ANOTHER YEAR, regia di Mike Leigh, con Jim Broadbent, Ruth Sheen, Lesley Manville, Oliver Maltman, Imelda Staunton, David Braidley. Durata 129 min.Gran Bretagna, 2010.
Mike Leigh è uno dei più grandi registi inglesi. Con opere mirabili, come High Hopes, Il Segreto di Vera Drake, Segreti e Bugie, ha investigato l’animo umano, le complesse relazioni tra le persone, la difficoltà di esistere.
Nato come regista televisivo, ha sempre di più affinato le sue armi psicologiche, scandagliando la vita ed i recessi dell’anima dei suoi personaggi, che rispecchiano fortemente la vita reale, la sua complessità, le sue contraddizioni. Mentre Ken Loach descrive mirabilmente la qualità sociale e politica delle relazioni in Inghilterra, Mike Leigh si è venuto sempre più caratterizzando come regista dell’introspezione psicologica.
La storia è minimalista: attorno a Gerry (Ruth Sheen) e Tom (Jim Broadbent), coniugi attempati, lei psicologa in un centro pubblico, lui geologo per conto dello stato, tuttora solidamente uniti, con un figlio, Joe, non troppo espansivo (Oliver Maltman), che esercita la professione di Avvocato anche per gli immigrati, in un tranquillo villino alla periferia di Londra con annesso un orto che i due coltivano con dedizione, si raccolgono amici con diverse problematiche, uniti da una caratteristica fondamentale: la solitudine.
Il regista, già titolare di una nomination all’Oscar per la sceneggiatura, in questa nuova opera li segue nel corso di quattro stagioni e si concentra sull’infelicità e la solitudine dei rapporti umani e sul modo di gestire queste situazioni. Come sempre in Leigh le complesse vicende umane dei personaggi sono focalizzate al meglio, utilizzando una recitazione straordinaria, che si esplica con straordinaria efficacia nei dialoghi come nei silenzi.
Il film inizia con una donna (la grande Imelda Staunton, già icona di Leigh) che si rivolge ad un consultorio pubblico, dove farà la conoscenza della psicologa Gerry, affranta dalla mancanza di sonno; totalmente inespressiva, spenta, la donna sembra non avere più speranze per la propria vita; le interessa solamente trovare una cura che la faccia dormire.
Poi, perdute le tracce di lei, la scena si sposta nel villino periferico, residenza dei due coniugi che ricevono le viste degli amici, e dove spicca la dolente esistenza di Mary (una straordinaria Leslie Mansville), collega di Gerry, frustrata e infelice per le delusioni sentimentali e per una solitudine che, avanzando l’età, si fa sempre più lancinante ed inesorabile.
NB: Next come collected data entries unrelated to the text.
-- ==== Sys2Proof/Machine/Identity.lean ====
section
/-! DEFINITION. The Identity Table (chapter 5): the probe, the tag test, the two allocations, and what reads, DIVERT_DONE
frames and desk notices do to an entry. -/

namespace Sys2Proof.Machine

open Sys2Proof

/-- Entry i, absent when it is not valid (R77). -/
def entryAt (es : List (Option IdtEntry)) (i : Nat) : Option IdtEntry := es.getD i none

/-- A probe with a tag number and a sailing code matches an entry (R78). -/
def IdtEntry.matchedBy (e : IdtEntry) (tag sailing : Nat) : Bool :=
  e.tag == tag && (e.sailing == sailing || e.wildcard || sailing == 0)

/-- The entry a probe hits (R78). -/
def probe (es : List (Option IdtEntry)) (tag sailing : Nat) : Option Nat :=
  es.findIdx? fun o => o.any (·.matchedBy tag sailing)

/-- The tag test: a valid entry with the tag number, whatever its sailing code (R78). -/
def tagTest (es : List (Option IdtEntry)) (tag : Nat) : Option Nat := es.findIdx? fun o => o.any (·.tag == tag)

/-- A field of an entry is changed. -/
def State.modifyEntry (i : Nat) (f : IdtEntry → IdtEntry) (s : State) : State := s.setEntries (s.idt.entries.modify i (Option.map f))

/-- An entry is written over whole. -/
def State.writeEntry (i : Nat) (e : IdtEntry) (s : State) : State := s.setEntries (s.idt.entries.set i (some e))

/-- A hit restarts the age (R78, R81). -/
def State.restartAge (i : Nat) (s : State) : State := s.modifyEntry i fun e => { e with age := 0 }

/-- The rotating allocation may take the entry (R82). -/
def reusable (ageLimit : Nat) : Option IdtEntry → Bool
  | none => true
  | some e =>
    match e.state with
    | .diverted => true
    | .onLoop => ageLimit ≤ e.age
    | .manual => ageLimit ≤ e.age
    | .onSegment => false

/-- The rotating entries in the order examined: from the pointer downward, then from 127 on (R82). -/
def rotation (pointer : Nat) : List Nat := (List.range 112).map fun k => 16 + (pointer + 96 - k) % 112

/-- The entry the rotating allocation takes (R82), none when it fails (R83). -/
def rotating (ageLimit pointer : Nat) (es : List (Option IdtEntry)) : Option Nat :=
  (rotation pointer).find? fun i => reusable ageLimit (entryAt es i)

/-- Where the pointer moves when an entry is taken (R82). -/
def pointerAfter (i : Nat) : Nat := if i = 16 then 127 else i - 1

/-- Entry i is valid in a state. -/
def inState (es : List (Option IdtEntry)) (i : Nat) (st : EntryState) : Bool := (entryAt es i).any (·.state == st)

/-- An entry's destination is written. -/
def State.setEntryDest (i dest : Nat) (s : State) : State := s.modifyEntry i fun e => { e with dest := dest }

/-- The record that refers to an entry (R80). -/
def State.referrer (s : State) (i : Nat) : Option RecRef := (s.btu.queue.find? fun r => r.entry == some i).map SegRec.ref

/-- An entry lost that was MANUAL counts manual-reused (R82, R96). -/
def State.countReuse (i : Nat) (s : State) : State := if inState s.idt.entries i .manual then s.bump .manualReused else s

/-! ## Reads (R84 to R89) -/

/-- What the identity table's part of an identification gives back (R72, R85). -/
inductive IdtAnswer where
  /-- an entry in ON_SEGMENT made by this read; a destination to decode (R86) -/
  | made (i : Nat)
  /-- an ON_LOOP entry moved to ON_SEGMENT; a destination to decode (R87) -/
  | returning (i : Nat)
  /-- a MANUAL entry moved to ON_SEGMENT, with its destination (R87) -/
  | manual (i dest : Nat)
  /-- no entry; a destination to decode (R83, R84) -/
  | noEntry
  /-- DUPLICATE_TAG (R88) -/
  | duplicate
  deriving DecidableEq, Repr

/-- The entry the record is given. -/
def IdtAnswer.entry : IdtAnswer → Option Nat
  | .made i => some i
  | .returning i => some i
  | .manual i _ => some i
  | .noEntry => none
  | .duplicate => none

/-- A read writes an entry whole, in ON_SEGMENT; its destination is written at the end of the identification (R86). -/
def newEntry (i : Identity) : IdtEntry where
  tag := i.tag
  sailing := i.sailing
  wildcard := i.sailing == 0
  cabin := i.cabin
  dest := 0
  state := .onSegment
  source := .read
  age := 0

/-- A read that misses is given an entry (R86). -/
def State.makeEntry (i : Nat) (id : Identity) (s : State) : State × IdtAnswer :=
  (((s.countReuse i).writeEntry i (newEntry id)).bump .newTag, .made i)

/-- A read that misses: the tag test (R84), then the rotating allocation (R82, R83). -/
def State.missedRead (c : StationConfig) (id : Identity) (s : State) : State × IdtAnswer :=
  match tagTest s.idt.entries id.tag with
  | some i =>
    if inState s.idt.entries i .onSegment then (s.bump .tagClash, .noEntry)
    else (s.bump .tagClash).makeEntry i id
  | none =>
    match rotating c.ageLimit s.idt.pointer s.idt.entries with
    | none => ((s.bump .idtFull).raiseEv .idtFull, .noEntry)
    | some i => ({ s with idt := { s.idt with pointer := pointerAfter i } }).makeEntry i id

/-- The identity table's part of an identification (R85 to R88). -/
def State.readIdt (c : StationConfig) (id : Identity) (s : State) : State × IdtAnswer :=
  match probe s.idt.entries id.tag id.sailing with
  | none => s.missedRead c id
  | some i =>
    match entryAt s.idt.entries i with
    | none => s.missedRead c id
    | some e =>
      let t := s.restartAge i
      match e.state with
      | .onLoop => ((t.modifyEntry i fun x => { x with state := .onSegment }).bump .returning, .returning i)
      | .manual => ((t.modifyEntry i fun x => { x with state := .onSegment }).bump .manualHit, .manual i e.dest)
      | .diverted => ((t.bump .duplicateTag).raiseEv .duplicate, .duplicate)
      | .onSegment =>
        let u := (t.bump .duplicateTag).raiseEv .duplicate
        match u.referrer i with
        | none => (u, .duplicate)
        | some ref => (u.offer c ref .duplicateTag, .duplicate)

/-- The identity table's part is undone when the write is discarded (R89): an entry made goes to ON_LOOP, an entry moved
returns to what it was with age 0. `old` is the entry before the identification. -/
def State.undoRead (a : IdtAnswer) (old : Option IdtEntry) (s : State) : State :=
  match a with
  | .made i => s.modifyEntry i fun e => { e with state := .onLoop, age := 0 }
  | .returning i => s.setEntries (s.idt.entries.set i (old.map fun e => { e with age := 0 }))
  | .manual i _ => s.setEntries (s.idt.entries.set i (old.map fun e => { e with age := 0 }))
  | .noEntry => s
  | .duplicate => s

/-! ## DIVERT_DONE (R91, R92) -/

/-- The STU counts divert-elsewhere when the entry's destination is not the frame's chute (R92). -/
def State.countElsewhere (e : IdtEntry) (chute : Nat) (s : State) : State :=
  if e.dest = chute then s else s.bump .divertElsewhere

/-- A DIVERT_DONE with an identity and the swept flag clear (R92). -/
def State.retire (c : StationConfig) (id : Identity) (chute : Nat) (s : State) : State :=
  match probe s.idt.entries id.tag id.sailing with
  | none => s.bump .divertDoneUnmatched
  | some i =>
    match entryAt s.idt.entries i with
    | none => s.bump .divertDoneUnmatched
    | some e =>
      let t := s.restartAge i
      match e.state with
      | .onLoop => ((t.modifyEntry i fun x => { x with state := .diverted }).bump .divertDoneHit).countElsewhere e chute
      | .manual => ((t.modifyEntry i fun x => { x with state := .diverted }).bump .divertDoneHit).countElsewhere e chute
      | .diverted => (t.bump .divertDoneUnmatched).countElsewhere e chute
      | .onSegment =>
        let u := (t.bump .divertDoneDuplicate).raiseEv .duplicate
        match u.referrer i with
        | none => u
        | some ref => u.offer c ref .duplicateTag

/-- A DIVERT_DONE taken by the IDT: without an identity or swept it is passed over (R91, log 16). -/
def State.takeDivertDone (c : StationConfig) (d : DivertDone) (s : State) : State :=
  if c.reader || c.desk then
    match d.ident with
    | none => s
    | some id => if d.swept then s.bump .divertDoneSwept else s.retire c id d.chute
  else s

/-! ## Notices (R93 to R96) -/

/-- An entry rewritten with a notice's data, its state and number kept (R94, R95). -/
def noticeEntry (id : Identity) (dest : Nat) (st : EntryState) : IdtEntry where
  tag := id.tag
  sailing := id.sailing
  wildcard := id.sailing == 0
  cabin := id.cabin
  dest := dest
  state := st
  source := .notice
  age := 0

/-- A notice is stored in an entry as MANUAL (R94). -/
def State.storeNotice (i : Nat) (id : Identity) (dest : Nat) (s : State) : State :=
  (s.writeEntry i (noticeEntry id dest .manual)).bump .noticeStored

/-- A notice applied to the record on the segment: identity, destination, every reason cleared, passes 0 (R95, R148). -/
def State.applyNotice (c : StationConfig) (ref : RecRef) (id : Identity) (dest : Nat) (s : State) : State :=
  match s.findRec ref with
  | none => s.bump .lateUpdate
  | some r =>
    let t := (s.mapRec ref fun q => { q with ident := some id, dest := some dest, reason := none, passes := 0 }).tellDestination c ref
      (some dest)
    if r.reason.isSome then t.bump .strayCleared else t

/-- A notice that hits an entry in ON_SEGMENT (R95). -/
def State.noticeOnSegment (c : StationConfig) (i : Nat) (id : Identity) (dest : Nat) (s : State) : State :=
  let t := (s.writeEntry i (noticeEntry id dest .onSegment)).bump .noticeOnSegment
  match t.referrer i with
  | none => t
  | some ref => t.applyNotice c ref id dest

/-- The oldest of the held entries not in ON_SEGMENT, the lowest-numbered among equals, with its age (R96 step 4). -/
def oldestHeld (es : List (Option IdtEntry)) : Nat → Option (Nat × Nat)
  | 0 => none
  | n + 1 =>
    match entryAt es n with
    | none => oldestHeld es n
    | some e =>
      if e.state = .onSegment then oldestHeld es n
      else match oldestHeld es n with
        | none => some (n, e.age)
        | some p => if p.2 < e.age then some (n, e.age) else some p

/-- A notice that misses is given a held entry (R96). -/
def State.missedNotice (id : Identity) (dest : Nat) (s : State) : State :=
  let es := s.idt.entries
  match tagTest es id.tag with
  | some i =>
    if inState es i .onSegment then s.bump .tagClash
    else (s.bump .tagClash).storeNotice i id dest
  | none =>
    match (List.range 16).find? fun i => (entryAt es i).isNone with
    | some i => s.storeNotice i id dest
    | none =>
      match oldestHeld es 16 with
      | some p => (s.countReuse p.1).storeNotice p.1 id dest
      | none => (s.bump .idtFull).raiseEv .idtFull

/-- A desk notice taken by the IDT (R93). -/
def State.takeNotice (c : StationConfig) (id : Identity) (dest : Nat) (s : State) : State :=
  match probe s.idt.entries id.tag id.sailing with
  | none => s.missedNotice id dest
  | some i =>
    if inState s.idt.entries i .onSegment then s.noticeOnSegment c i id dest
    else s.storeNotice i id dest

/-! ## Ageing (R81) -/

/-- Every valid entry ages by one minute, saturating at 63 (R81). -/
def State.ageEntries (s : State) : State :=
  s.setEntries (s.idt.entries.map (Option.map fun e => { e with age := min 63 (e.age + 1) }))

/-- The minute timer expires (R81). -/
def execMinuteTimer (s : State) : Host.Outcome State Fault Refusal :=
  match s.cfg with
  | none => .next s
  | some _ => .next { s.ageEntries with idt := { s.ageEntries.idt with minuteMs := some 0 } }

end Sys2Proof.Machine
end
Il fluire delle stagioni porta allo snodo di diversi avvenimenti, della vita e della morte. Assistiamo così al tentativo dell’amico di gioventù Ken, oramai imbolsito, (Peter Wight) di conquistare Mary, che lo respinge seccamente, inutilmente infatuata del figlio di Gerry e Tom e, nel week end invernale, facciamo la conoscenza del fratello di Tom, il dolente e silenzioso Ronnie (David Braidley), improvvisamente vedovo, probabilmente reduce da una dura vita di conflitti, come la rapida apparizione del figlio rancoroso al funerale della madre lascia intuire.
I dialoghi, le risa, le baruffe, le bevute tra gli amici sono realizzate con mirabile abilità registica; l’onda dei ricordi dei due coniugi, della loro libera giovinezza, del 68, della loro partecipazione hippy al grande concerto dell’Isola di Wight, dei loro viaggi, è rievocata con toni sommessi e felici, sottolineando una stabilità affettiva che trae origine dalla condivisione giovanile delle grandi passioni e degli avvenimenti dell’epoca.
Il film si chiude sul primo piano del volto doloroso di Mary, allontanata seccamente dalla famiglia a seguito dell’intemperanza dimostrata nei confronti della ragazza di Joe, e riammessa dopo essersi scusata, ormai sconfitta, ammutolita, chiusa nella sua disperata solitudine senza speranza.
La dolente poetica dei rapporti umani, dell’incomunicabilità, che diviene la rappresentazione della vita stessa e persino dei suoi tempi morti, fanno di questo film del Maestro inglese, che ipnotizza e seduce con la estrema normalità della sua narrazione, oltre che un perno della sua eccezionale filmografia, un’opera che risplende nel panorama cinematografico contemporaneo e che si lascia di gran lunga preferire ai centomila effetti speciali spesso privi di anima che caratterizzano il linguaggio filmico attuale.
Lui stesso peraltro ha recentemente rivendicato questa poetica, sottolinenando che le sue opere non sono destinate ad un pubblico anziano, ma vogliono rappresentare la complessità delle umane vicende, che riveste valore universale.